Neuer Akteur im Cyberraum ist der Iran
Wo die Täter sitzen, darüber herrscht unter den Sicherheitsexperten weitgehend Einigkeit. Als neuen Akteur im Cyberraum werte der Verfassungsschutz den Iran, sagte Maaßen. Diesem gehe es zwar zurzeit nicht um aktive Sabotage-Akte, sondern darum, Zugänge für spätere Maßnahmen zu legen: „Wir sehen die Angriffe Irans in Deutschland vor dem Hintergrund, dass die sagen: Wer weiß, wie sich die politische Lage entwickelt – da ist es schön, etwas anstellen zu können“, sagte Maaßen. Außerdem gebe es eine rege Hacktivisten-Szene in der Türkei, „die sich der innen- und außenpolitischen Agenda“ des Präsidenten Recep Tayyip Erdogan verschrieben habe. Auch in Deutschland habe diese Szene schon Ziele angegriffen. Attacken aus China gingen dagegen oft nach dem „Staubsaugerprinzip“ vor. Dabei würden alle möglichen Daten abgezogen – nach dem Motto „wer weiß, wozu was gut ist“.
Die Nato formuliert Worst-Case-Szenarien
Generell seien die Qualität und Quantität nachrichtendienstlich motivierter Angriffe erheblich gestiegen, sagte Maaßen. Ziel der Angriffe seien dabei nicht nur Regierungsstellen und Unternehmen, sondern auch Forschungseinrichtungen oder Hochschulen. Für die angreifenden Länder – zu denen auch China und Nordkorea zählen – seien die Attacken ein „rentables Instrument“, eigene Sicherheitslücken zu kompensieren.
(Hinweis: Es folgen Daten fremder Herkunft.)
theorem test_stepDeadlineExpiry :
    ((after (.stepDeadlineExpiry (alone 40) 1) fading).outputs.loads[1]).duty = 254
      ∧ ((after (.stepDeadlineExpiry (alone (20 * ms)) 1)
          (after (.stepDeadlineExpiry (alone 40) 1) fading)).outputs.loads[1]).duty = 255 := by decide

/-- Indicator 2 flashes until time 50. -/
def flashing : State :=
  { base with
    indicators :=
      { base.indicators with
        indicators := base.indicators.indicators.set 2 { map := .station, flash := some 50 } } }

theorem test_flashEnd :
    ((after (.flashEnd (alone 50) 2) flashing).indicators.indicators[2]).flash = none
      ∧ ((after (.flashEnd (alone 49) 2) flashing).indicators.indicators[2]).flash = some 50 := by decide

theorem test_dominantEdge :
    (after (.dominantEdge ⟨alone 5, 75⟩) base).line.activity = .receiving
      ∧ (after (.dominantEdge ⟨alone 5, 75⟩) base).line.condition = .busy
      ∧ (after (.dominantEdge ⟨alone 5, 75⟩) (inState base .loading)).line.activity = .waiting := by decide

/-- Bits are read 25 µs after their edges (R2): an edge before the sample makes a bit 0 if the line is
dominant at the sample, also where it starts the next bit; no edge after the sample changes it. -/
theorem test_sampling :
    let bits (s : State) : Option (List Bool) := s.line.reception.map Reception.bits
    let short := after (.dominantEdge ⟨alone 5, 25⟩) base
    bits (after (.dominantEdge ⟨alone 5, 50⟩) base) = some [true]
      ∧ bits (after (.dominantEdge ⟨alone 5, 51⟩) base) = some [false]
      ∧ bits (after (.dominantEdge ⟨alone 100, 75⟩) short) = some [true, false]
      ∧ bits (after (.dominantEdge ⟨alone 20, 31⟩) short) = some [false]
      ∧ bits (after (.dominantEdge ⟨alone 20, 30⟩) short) = some [true]
      ∧ bits (after (.dominantEdge ⟨alone 40, 20⟩) short) = some [false, true]
      ∧ bits (after (.dominantEdge ⟨alone 51, 20⟩) short) = some [true, true]
      ∧ bits (after (.dominantEdge ⟨alone 60, 30⟩) (after (.dominantEdge ⟨alone 5, 75⟩) base))
        = some [false] := by decide

/-- A decided slot is driven for 37.5 µs from its own edge (R17). -/
theorem test_slot :
    let answering : State :=
      { hearing base with
        line :=
          { (hearing base).line with
            activity := .answering, reception := none
            answer := some { slot := .declined, seen := 0 } } }
    let first := after (.dominantEdge ⟨alone 100, 25⟩) answering
    let second := after (.dominantEdge ⟨alone 100, 25⟩) first
    first.lineDriven = false ∧ second.lineDriven = true ∧ (second.advance (alone 74)).lineDriven = true
      ∧ (second.advance (alone 75)).lineDriven = false ∧ second.line.wire.freed = 275
      ∧ (after (.dominantEdge ⟨alone 100, 25⟩) second).lineDriven = false := by decide

theorem test_headerFailed :
    (after (.headerFailed (alone 5)) (hearing base)).service.counters.headerFailures = 1
      ∧ (after (.headerFailed (alone 5)) (hearing base)).line.activity = .ignoring := by decide

theorem test_frameOfUnknownKind :
    (after (.frameOfUnknownKind (alone 5) 11 (of7 11 4 [])) (hearing base)).service.counters.framesMalformed = 1
      ∧ (after (.frameOfUnknownKind (alone 5) 11 (of7 11 4 [])) (hearing base)).line.answer
        = some { slot := .declined, seen := 0 } := by decide +kernel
Als Worst-Case-Szenarien sieht die Nato derzeit, dass ein Kernkraftwerk infolge eines Cyberangriffs zerstört, demokratische Systeme unterminiert und Streitkräfte lahmgelegt werden könnten, sagte der Beigeordnete Nato- Generalsekretär Arndt Freiherr Freytag von Loringhoven. „Aus Sicht der Nato geht besonders von Russland eine erhebliche Cyberbedrohung aus“, sagte Freytag von Loringhoven, der bis 2010 Vize-Präsident des Bundesnachrichtendienstes war.
Telekom registriert durchschnittlich zwölf Millionen Attacken am Tag
Die Einmischung in den US-Präsidentschaftswahlkampf 2016 durch Russland sei „nur die Spitze des Eisbergs“ russischer Einflussoperationen. In der Nato verzeichne man täglich Angriffe auf Systeme und Netze. Russland verfolge dabei ein übergeordnetes Ziel: „die Wiedererlangung des Großmachtstatus und des verloren gegangenen Einflusses“, sagte Freytag von Loringhoven. „Dabei sieht Russland sich in einer Rivalität mit der Nato.“ Russland lege es darauf an, westliche Demokratien zu schwächen und die Einheit der Allianz zu unterminieren. Und tatsächlich geht es um viel: Denn in der Nato sei man sich einig, dass ein Cyberangriff einen Nato-Bündnisfall auslösen kann, sagte der Beigeordnete Generalsekretär.
Wie groß die Bedrohung im Cyberraum konkret ist, machte der Sicherheitschef der Deutschen Telekom, Dirk Backofen, deutlich: Im Durchschnitt registriert sein Unternehmen pro Tag zwölf Millionen Attacken auf seine kritische Infrastruktur. Vor einem Jahr lag die Zahl noch bei durchschnittlich vier Millionen Angriffen.